Posted June 12, 2015

This post on Medium just floated up on Twitter: What it’s really like to work for a tech giant

It pains a grim, tongue in cheek picture of what is the standard amalgamation and stereotype of what we consider the “valley tech giant/startup grind.” This is not a rebuttal. It’s just an alternative view since my days are so different, it had to be written.

So without further disclaimer, I present:

What it’s like to work at a very specific, single Silicon Valley tech giant

Intuit is right in Silicon Valley. Next door to Google, literally. I pass those big busses every day as they shuttle people in. I am not sure what counts as tech giant, but as of today the market capital is around 30 billion dollars, with maybe 8000 employees. It’s been in Silicon Valley for 32 years and always a market leader in it’s niche.


Here’s a day like any other for me


Wake up. Do kid things.


Drive my 10 minute drive to work. I choose to live down in the suburbs and not the city so I can be home with my kids more. And yes, I do have to pay a hefty rent check to do so. I am certainly not even close to a “rich silicon valley type” I moved here from Utah as just a regular, mid-level tech designer. We have a 4 person family in a 2 bedroom, 900 sqft condo. I love it.

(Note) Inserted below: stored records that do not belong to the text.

-- ==== Sys2Proof/Tests/Slice0.lean ====
section
/-! SUPPORT. Tests on fixed values, their expected results from the spec's own examples (95_test_vectors.md), the
WellFormed smoke tests, and for each obligation with hypotheses a witness that meets them. -/

namespace Sys2Proof.Tests

open Sys2Proof.Machine

/-! ### WellFormed refuses each ill-formed term (R66) -/

theorem test_wellFormed_bounds :
    (Instr.bfext true 127 127).wellFormed = true ∧ (Instr.bfext true 128 1).wellFormed = false ∧
    (Instr.bfext false 0 128).wellFormed = false ∧ (Instr.bfins 127 127).wellFormed = true ∧
    (Instr.bfins 128 1).wellFormed = false ∧ (Instr.bfins 0 128).wellFormed = false ∧
    (Instr.nthbyte 127).wellFormed = true ∧ (Instr.nthbyte 128).wellFormed = false := by decide

/-! ### Words written out field by field from R59: reserved 9, LEN 7, reserved 1, POS 7, reserved 3, BE 1, OP 4 -/

theorem test_decode_bfext_be :
    decode (0b000000000#9 ++ 0b0000110#7 ++ 0b0#1 ++ 0b0001110#7 ++ 0b000#3 ++ 0b1#1 ++ 0b0000#4)
      = .ok (.bfext true 14 6) := by decide

theorem test_decode_bfext_le :
    decode (0b000000000#9 ++ 0b1000000#7 ++ 0b0#1 ++ 0b0000000#7 ++ 0b000#3 ++ 0b0#1 ++ 0b0000#4)
      = .ok (.bfext false 0 64) := by decide

theorem test_decode_bfins :
    decode (0b000000000#9 ++ 0b0000110#7 ++ 0b0#1 ++ 0b0001110#7 ++ 0b000#3 ++ 0b0#1 ++ 0b0001#4)
      = .ok (.bfins 14 6) := by decide

theorem test_decode_nthbyte :
    decode (0b000000000#9 ++ 0b0000000#7 ++ 0b0#1 ++ 0b0000111#7 ++ 0b000#3 ++ 0b0#1 ++ 0b0010#4)
      = .ok (.nthbyte 7) := by decide

/-- Reserved encodings of 95_test_vectors.md sections 3.1 to 3.4. -/
theorem test_decode_reserved :
    decode 0x00080030#32 = .error (.reservedBit 0) ∧ decode 0x80000010#32 = .error (.reservedBit 0) ∧
    decode 0x00080011#32 = .error (.reservedBit 1) ∧ decode 0x00080002#32 = .error (.reservedBit 2) ∧
    decode 0x00000012#32 = .error (.reservedBit 2) ∧ decode 0x00000003#32 = .error (.reservedOp 3) ∧
    decode 0xFFFFFFFF#32 = .error (.reservedOp 15) := by decide

/-! ### One step per command (95_test_vectors.md) -/

/-- A BFU after reset, whose requester offers a command and takes responses. -/
def offered (cmd : Cmd) (a b : Word) : State :=
  { State.reset with
    pins := { rst := false, reqValid := true, reqCmd := cmd, reqA := a, reqB := b, rspReady := true } }

/-- The responses in flight after one edge. -/
def afterEdge (s : State) : List Response :=
  match step s with
  | .next t => t.responses
  | .fault _ => []
  | .refused _ => []

/-- Section 1.1, the source's literal example 1. -/
theorem test_bfext_be_example : afterEdge (offered 0x00060E10 0x0002A00000000000 0) = [⟨.ok, 0x2A⟩] := by decide

/-- Section 3.1: a field that straddles two bytes of the swapped word. -/
theorem test_bfext_le_straddles : afterEdge (offered 0x00080400 0xFEDCBA9876543210 0) = [⟨.ok, 3⟩] := by decide

/-- Section 3.2: a field that straddles two bytes. -/
theorem test_bfins_straddles :
    afterEdge (offered 0x00080401 0xFFFFFFFFFFFFFFFF 0x5A) = [⟨.ok, 0xF5AFFFFFFFFFFFFF⟩] := by decide

/-- Section 3.2: the value's high bits are discarded. -/
theorem test_bfins_truncates :
    afterEdge (offered 0x00100801 0xFEDCBA9876543210 0xFFFFFFFFFFFF1234) = [⟨.ok, 0xFE12349876543210⟩] := by decide

/-- Section 3.3. -/
theorem test_nthbyte_three : afterEdge (offered 0x00000302 0xFEDCBA9876543210 0) = [⟨.ok, 0x98⟩] := by decide

/-- Section 3.3: byte 8 is RANGE, not a wrapped index. -/
theorem test_nthbyte_eight : afterEdge (offered 0x00000802 0x0102030405060708 0) = [⟨.range, 0⟩] := by decide

/-- Section 3.1, last row: a reserved bit and a length of 0 together are ILLEGAL (R85). -/
theorem test_illegal_before_range : afterEdge (offered 0x80000010 0xFEDCBA9876543210 0) = [⟨.illegal, 0⟩] := by decide

/-- Section 2.1. -/
theorem test_byteSwap64_rows :
    byteSwap64 0x0102030405060708 = 0x0807060504030201 ∧ byteSwap64 0xFEDCBA9876543210 = 0x1032547698BADCFE ∧
    byteSwap64 0xFF = 0xFF00000000000000 ∧ byteSwap64 0x8000000000000001 = 0x0100000000000080 := by decide

/-- Section 2.2. -/
theorem test_mask_rows :
    mask 1 = 1 ∧ mask 6 = 0x3F ∧ mask 9 = 0x1FF ∧ mask 63 = 0x7FFFFFFFFFFFFFFF ∧ mask 64 = 0xFFFFFFFFFFFFFFFF := by decide

/-- Section 2.3. -/
theorem test_fieldOK_rows :
    fieldOK 0 1 = true ∧ fieldOK 0 64 = true ∧ fieldOK 63 1 = true ∧ fieldOK 0 0 = false ∧ fieldOK 0 65 = false ∧
    fieldOK 1 64 = false ∧ fieldOK 63 2 = false ∧ fieldOK 64 0 = false ∧ fieldOK 127 127 = false ∧
    fieldShift 0 1 = 63 ∧ fieldShift 63 1 = 0 := by decide

/-- Section 4.5, steps 3 and 5: with depth 2 a full queue accepts nothing, a delivery takes the oldest, a reset drops
all. -/
theorem test_transaction_trace :
    (Action.accept ⟨0x00083801, 0, 0xAA⟩).apply 2 [⟨.ok, 1⟩, ⟨.ok, 8⟩] = none ∧
    Action.deliver.apply 2 [⟨.ok, 1⟩, ⟨.ok, 8⟩] = some ([⟨.ok, 8⟩], [⟨.ok, 1⟩]) ∧
    (Action.accept ⟨0x00083801, 0, 0xAA⟩).apply 2 [⟨.ok, 8⟩] = some ([⟨.ok, 8⟩, ⟨.ok, 0xAA⟩], []) ∧
    Action.reset.apply 2 [⟨.ok, 8⟩, ⟨.ok, 0xAA⟩] = some ([], []) := by decide

/-- A word of the opcode table, presented to the BFU after reset, runs (R75: NTHBYTE 7). -/
theorem test_withFetchWord_runs :
    afterEdge ({ State.reset with pins := { Inputs.idle with reqA := 0x0102030405060708 } }.withFetchWord 32 0x702)
      = [⟨.ok, 8⟩] := by decide

/-! ### Witnesses: concrete states and operands that meet each obligation's hypotheses -/

theorem witness_DecodeOfEncodeIsIdentity :
    (Instr.bfext true 127 0).WellFormed ∧ (Instr.bfins 0 127).WellFormed ∧ (Instr.nthbyte 127).WellFormed := by decide

theorem witness_EncodeOfDecodeIsIdentity : decode 0x007F7F10#32 = .ok (.bfext true 127 127) := by decide

theorem witness_EncodingFunctionAndExamples : (127 : Nat) ≤ 127 ∧ (0 : Nat) ≤ 127 := by decide

/-- One row selects a word and each word is selected by one row. -/
theorem witness_DecoderSelectsByMaskAndMatch :
    (∃ r ∈ opcodeRows, r.selects 0x007F7F10#32 = true) ∧ (∃ r ∈ opcodeRows, r.selects 0x00060E01#32 = true) ∧
    (∃ r ∈ opcodeRows, r.selects 0x00000702#32 = true) ∧ (∀ r ∈ opcodeRows, r.selects 0x00000003#32 = false) := by decide

theorem offered_queue_short (cmd : Cmd) (a b : Word) : (offered cmd a b).queue.length < Config.maxInflight :=
  one_le_maxInflight

theorem offered_accepting (cmd : Cmd) (a b : Word) : (offered cmd a b).accepting = true :=
  (accepting_iff rfl).2 ⟨rfl, rfl, one_le_maxInflight⟩

theorem witness_IllegalWordIsAnsweredInOrder :
    let s := offered 0x00000003 1 2
    s.pins.rst = false ∧ s.resetSeen = true ∧ s.requestStable = true ∧ s.pins.reqValid = true ∧
      s.queue.length < Config.maxInflight ∧ ∀ row ∈ opcodeRows, row.selects s.pins.reqCmd = false :=
  ⟨rfl, rfl, rfl, rfl, one_le_maxInflight, by decide⟩

/-- ByteSwapReversesBytes, ByteSwapIsInvolutive and PayloadPackings, on a byte or bit number. -/
theorem witness_ByteSwapReversesBytes : (0 : Nat) < 8 ∧ (7 : Nat) < 8 := by decide

theorem witness_MaskIsThermometer : ((1 : Nat) ≤ 1 ∧ 1 ≤ 64) ∧ ((1 : Nat) ≤ 64 ∧ 64 ≤ 64) := by decide

theorem witness_FieldGeometry : fieldOK 0 64 = true ∧ fieldOK 63 1 = true := by decide

/-- The hypotheses of BfextCompletesWithField, BfinsCompletesWithUpdatedWord, BfextLaws, BfinsLaws,
SwapClearAndSetPseudoInstructions and PayloadPackings and OkLinesWriteOnlyTheirDestination on a field, at the range's ends. -/
theorem witness_fieldInRange :
    ((1 : Nat) ≤ 64 ∧ 64 ≤ 64 ∧ 0 + 64 ≤ 64) ∧ ((1 : Nat) ≤ 1 ∧ 1 ≤ 64 ∧ 63 + 1 ≤ 64) := by decide

/-- BfinsLaws, round trip: the largest value that fits a field of 6 bits. -/
theorem witness_BfinsLaws_value : (0x3F : Word).toNat < 2 ^ 6 := by decide

/-- NthbyteCompletesWithByte, NthbyteIsByteAlignedExtract and OkLinesWriteOnlyTheirDestination on a byte. -/
theorem witness_byteInRange : (0 : Nat) ≤ 7 ∧ (7 : Nat) ≤ 7 := by decide

theorem witness_OutOfRangeIsAnsweredRange :
    (0 : Nat) = 0 ∧ 64 < 65 ∧ 64 < 64 + 1 ∧ 64 < 63 + 2 ∧ 7 < 8 := by decide

/-- Each clause of ExecuteFollowsItsPseudocode has a word: OP 0, 1 and 2 with a reserved bit, out of range, in range;
OP 3 and 15. -/
theorem witness_ExecuteFollowsItsPseudocode :
    (cmdOp 0x80000010#32 = 0 ∧ 0x80000010#32 &&& 0xFF8080E0#32 ≠ 0#32) ∧
    (cmdOp 0x00053C10#32 = 0 ∧ 0x00053C10#32 &&& 0xFF8080E0#32 = 0#32 ∧ ¬ 60 + 5 ≤ 64) ∧
    (cmdOp 0x00400010#32 = 0 ∧ cmdPos 0x00400010#32 = 0 ∧ cmdLen 0x00400010#32 = 64) ∧
    (cmdOp 0x00080011#32 = 1 ∧ 0x00080011#32 &&& 0xFF8080F0#32 ≠ 0#32) ∧
    (cmdOp 0x00000001#32 = 1 ∧ 0x00000001#32 &&& 0xFF8080F0#32 = 0#32 ∧ cmdLen 0x00000001#32 = 0) ∧
    (cmdOp 0x00013F01#32 = 1 ∧ cmdPos 0x00013F01#32 = 63 ∧ cmdLen 0x00013F01#32 = 1) ∧
    (cmdOp 0x00000012#32 = 2 ∧ 0x00000012#32 &&& 0xFFFF80F0#32 ≠ 0#32) ∧
    (cmdOp 0x00000802#32 = 2 ∧ 0x00000802#32 &&& 0xFFFF80F0#32 = 0#32 ∧ cmdPos 0x00000802#32 = 8) ∧
    (cmdOp 0x00000702#32 = 2 ∧ 0x00000702#32 &&& 0xFFFF80F0#32 = 0#32 ∧ cmdPos 0x00000702#32 = 7) ∧
    3 ≤ cmdOp 0x00000003#32 ∧ 3 ≤ cmdOp 0xFFFFFFFF#32 := by decide

theorem witness_ResponsesIgnoreUnusedOperands :
    cmdOp 0x00000702#32 ≠ 1 ∧ (execute 0x00000802 5 6).status ≠ .ok ∧ (execute 0x00000003 5 6).status = .illegal := by decide

/-- A response, accepted in cycle 0, that is ready and not taken. -/
def presenting (rspReady : Bool) : State :=
  { State.reset with
    queue := [⟨⟨.ok, 42⟩, 0⟩], cycle := Config.rspLatency, pins := { Inputs.idle with rspReady := rspReady } }

theorem presenting_quiet (y : Bool) : (presenting y).Quiet := ⟨rfl, rfl, rfl, rfl, rfl⟩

Arrive at work. Hit the gym where I have a Intuit personal trainer, who I pay with my own money, train the shit out of me.


Walk across the nice campus to my building and go to my standing desk which I requested. Say hi to some people, plug in my computer to my dual Thunderbolt 27″ monitors, and get started on the usual tech-giant daily email slog. There are hot-desk areas, but everyone has their own dedicated space. Yes, most are cubicles, with lower walls. I don’t mind it at all, it’s a nice desk area that is roomy and you can do whatever you want with. There are plenty, plenty of open spaces to work, a cafe, drop-in rooms and lounge areas, a large coffee shop, and couches and chairs all over.

Also, there’s no expectation that you work at your desk. Work anywhere. Work under a tree. No one cares.

My boss focuses on results and has never given me any type of schedule or indication that she cares about where I am or when I am working. It’s a trust relationship and I conduct myself as an adult professional, and have a delightful degree of flexibility in whatever I do. As long as I keep her and teammates informed, it’s all good.


Work stuff. I’m not an engineer, so the engineering code culture of the valley isn’t something I’m a part of. I do my work that’s a part of the Intuit UX organization, specifically I serve the customer care organization. There are usually meetings and walking to various buildings each day, so I don’t ever really “sit at my desk” for more than maybe 2 hours.


The cafeteria has a number of different stations serving all types of food if that’s what you want, so there’s always something good for any taste. And a big salad bar.

Noon-Quitting Time

After the lunch, it’s back to the workday. Meetings and other tasks related to my role. I typically am back at my house by 5:30, and almost never later than 6.


Suburban parent life. Nothing special. I go to bed at around 9, get my beauty sleep, and do it all over again.

It works for me

I am not a young Silicon Valley-ite. I am also not a programmer or at a startup. And Intuit isn’t really a run-and-gun company that has crazy demands and deadlines. It’s always rated one of the top places to work for. I like it here, I like my daily routine. I can’t complain. In fact, I am quite happy.

So I guess, if you’re not stoked on your Silicon Valley job, maybe give Intuit a try?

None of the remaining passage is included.